Com a chegada de Sócrates e Passos Coelho renasceu a esperança de que uma geração mais nova no poder cumprisse o Portugal prometido. Ora, hoje, o país já interiorizou o legado politicamente criminoso da última liderança socialista. E começa a duvidar que Passo Coelho tenha capacidade, força e vontade para vergar a influência acumulada dos culpados pelos erros dos últimos 25 anos. Como se esta realidade não bastasse, os portugueses estão ainda a ser bombardeados com debates protagonizados por alguns dos maiores responsáveis pelo estado a que o país chegou.
Vejamos alguns casos paradigmáticos: os críticos dos cortes nos direitos adquiridos calaram-se no passado para agora esbracejarem os princípios; os ex-governantes passeiam tachos multimilionários ao mesmo tempo que multiplicam dicas sobre como sair da crise que cavaram; aqueles que negaram o descontrolo dos serviços de informações culpam agora a maçonaria, omitindo o comprometimento dos governantes que nomearam as suas chefias; enquanto se cavalga a onda de acusações sobre determinadas lojas maçónicas, as ligações do lóbi de Macau à maçonaria, liberal e regular, escapam ao debate da actualidade; à manifestação de indignação com a entrada do capital angolano e líbio em Portugal sucedeu um pesado silêncio em relação à entrada do Estado chinês na EDP; por último, e a propósito da vozearia sobre a escolha de personalidades para a eléctrica portuguesa, em vez de se apontar ao cerne da questão, ou seja, saber quais as vantagens que os privados esperam obter depois de nomear gestores só da cor do governo, a polémica resvalou para a retórica parlamentar, ainda por cima liderada por socialistas que deveriam corar de vergonha de cada vez que abrem a boca sobre o nepotismo partidário.

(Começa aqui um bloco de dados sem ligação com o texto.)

/-- SET_NOTICES (R160, R167, R173): refused whole for a value that is not in its list; accepted, it stores the parts it
carries, applies a change of line mode at once and makes the LOG raise of a carried threshold at or below the unread
count. That the settings come into force before that raise is the model's choice (log entry 12). The polarity alone
decides the electrical level of a line that is asserted or not: ACTIVE_LOW is low when asserted, ACTIVE_HIGH high (R165,
R167); after a reset each line is high, which is not asserted (R168). -/
def Obligations.SetNoticesRules : Prop :=
  ([1, 2, 3, 4].map faultModeOf = [some .off, some .raise, some .clear, some .both]
    ∧ [1, 2].map clearModeOf = [some .onRead, some .onAck] ∧ [1, 2].map lineModeOf = [some .level, some .pulse]
    ∧ [1, 2].map polarityOf = [some .activeLow, some .activeHigh])
  ∧ (∀ n : NoticeState,
    (n.settings.polarity = .activeLow → lineHigh n = !n.asserted)
    ∧ (n.settings.polarity = .activeHigh → lineHigh n = n.asserted))
  ∧ lineHigh NoticeState.reset = true
  ∧ ∀ (c : Client) (tag : Byte) (p : NoticeParts) (s : State), Ready c s →
    (NoticeRefused p → exec (.setNotices c tag p) s = .next (replied c tag 0x14 .badValue .none s))
    ∧ (¬NoticeRefused p →
      ∀ (old new : NoticeState) (reader : LogReader), old = perGet s.notices c → reader = perGet s.log.readers c →
        new.settings = carried p old.settings → new.pending = old.pending →
        (old.settings.lineMode = new.settings.lineMode → new.asserted = old.asserted ∧ new.pulse = old.pulse) →
        (old.settings.lineMode = .level → new.settings.lineMode = .pulse → new.asserted = false ∧ new.pulse = none) →
        (old.settings.lineMode = .pulse → new.settings.lineMode = .level →
          new.asserted = anyPending old.pending ∧ new.pulse = none) →
        exec (.setNotices c tag p) s = .next (replied c tag 0x14 .ok
          (.noticeSettings new.settings (p.threshold.getD reader.threshold))
          (withNotice c
            (if p.threshold.isSome = true ∧ p.threshold.getD reader.threshold ≤ unreadCount s.log reader then
              raiseNotice .log new else new)
            (withReader c { reader with threshold := p.threshold.getD reader.threshold } s))))

/-- READ_NOTICES gives what is pending and in ON_READ mode clears exactly that (R162); ACK_NOTICES clears what it names and gives
what is left (R163). A LEVEL line is then asserted exactly when something is left (R165); a running pulse is not cut, and ends at
its timer's expiry (R166). That PULSE_TIMER_EXPIRY with no pulse running is no event is the model's choice (log entry 14). -/
def Obligations.NoticesAreReadAndAcknowledged : Prop :=
  ∀ (c : Client) (tag : Byte) (s : State) (n : NoticeState), n = perGet s.notices c →
    (Ready c s →
      (n.settings.clearMode = .onAck →
        exec (.readNotices c tag) s = .next (replied c tag 0x15 .ok (.pending n.pending .onAck) s))
      ∧ (n.settings.clearMode = .onRead →
        exec (.readNotices c tag) s = .next (replied c tag 0x15 .ok (.pending n.pending .onRead)
          (withNotice c
            { n with pending := Pending.none
                     asserted := if n.settings.lineMode = .level then false else n.asserted } s)))
      ∧ ∀ (a : AckParts) (left : Pending),
        left =
          { faults := n.pending.faults &&& ~~~a.routes, done := n.pending.done && !a.done
            window := n.pending.window && !a.window, marks := n.pending.marks &&& ~~~a.marks
            equip := n.pending.equip && !a.equip, log := n.pending.log && !a.log } →
        exec (.ackNotices c tag a) s = .next (replied c tag 0x16 .ok (.pending left n.settings.clearMode)
          (withNotice c
            { n with pending := left
                     asserted := if n.settings.lineMode = .level then anyPending left else n.asserted } s)))
    ∧ (n.pulse = none → exec (.pulseTimerExpiry c) s = .next s)
    ∧ (n.pulse ≠ none → exec (.pulseTimerExpiry c) s
        = .next (withNotice c { n with asserted := false, pulse := none } s))

/-- A log write numbers and stamps its entry and overwrites the oldest of 256, moving on and flagging the clients that had not
read it (R169, R171). READ_LOG gives up to 8 entries from the client's cursor on, with its overrun flag, the count left and the
numbers of the oldest and newest entries, then advances the cursor and clears the flag (R172). -/
def Obligations.TheLogIsWrittenAndRead : Prop :=
  (∀ (l : ResultLog) (r : LogReader), l.next < 65536 → r.cursor < 65536 →
    unreadCount l r < 65536 ∧ (r.cursor + unreadCount l r) % 65536 = l.next)
  ∧ (∀ (t : Time) (b : LogBody) (l : ResultLog),
    (logAfterWrite t b l).next = (l.next + 1) % 65536
    ∧ (l.ring.length < 256 →
      (logAfterWrite t b l).ring = l.ring ++ [{ number := l.next, time := t, body := b }]
      ∧ ∀ c, perGet (logAfterWrite t b l).readers c = perGet l.readers c)
    ∧ (l.ring.length = 256 →
      (logAfterWrite t b l).ring = l.ring.drop 1 ++ [{ number := l.next, time := t, body := b }]
      ∧ ∀ c, perGet (logAfterWrite t b l).readers c =
        if (perGet l.readers c).cursor = (l.next + 65280) % 65536 then
          { perGet l.readers c with cursor := ((perGet l.readers c).cursor + 1) % 65536, overrun := true }
        else perGet l.readers c))
  ∧ ∀ (c : Client) (tag : Byte) (s : State) (r : LogReader), Ready c s → LogLaw s → r = perGet s.log.readers c →
    ∃ es : List LogEntry,
      es.length = min 8 (unreadCount s.log r)
      ∧ (∀ i, ∀ h : i < es.length, (es[i]).number = (r.cursor + i) % 65536 ∧ es[i] ∈ s.log.ring)
      ∧ exec (.readLog c tag) s = .next (replied c tag 0x17 .ok
          (.log r.overrun es (unreadCount s.log r - es.length)
            ((s.log.next + 65536 - s.log.ring.length) % 65536) ((s.log.next + 65535) % 65536))
          (withReader c
            { cursor := (r.cursor + es.length) % 65536, overrun := false, threshold := r.threshold } s))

Com mais ou menos manipulação, quanto mais se fala nos velhos tiques da República maior é a percepção da existência de uma democracia formal vulnerável a interesses particulares e a poderes não eleitos. Aliás, o pragmatismo tantas vezes invocado começa a ser olhado mais como um pretexto para salvar clientelas à custa dos dinheiros públicos do que para ajustar o país aos novos desafios.
Os debates que estão a dominar a agenda mediática podem estar inquinados, misturando conceitos e não servindo para um aprofundamento das responsabilidades, mas pelo menos estão a permitir ver com mais nitidez o reflexo do regime ao espelho. E, neste momento, a imagem revela desnorte em relação aos assuntos de Estado, novas trapalhadas nas contas públicas e renovadas suspeições sobre os negócios de Estado que têm como base um Ministério Público de rastos. E o que parece, não obstante a intervenção tardia do primeiro-ministro, é suficiente para minar a credibilidade do governo até junto daqueles que ainda continuam a acreditar que PSD/CDS-PP têm um encontro marcado com a mudança em Portugal.
De um momento para o outro, e após um início credível, novos erros e hesitações governamentais incompreensíveis justificam o regresso daquela estranha sensação de que o país não tem solução no actual quadro partidário e institucional.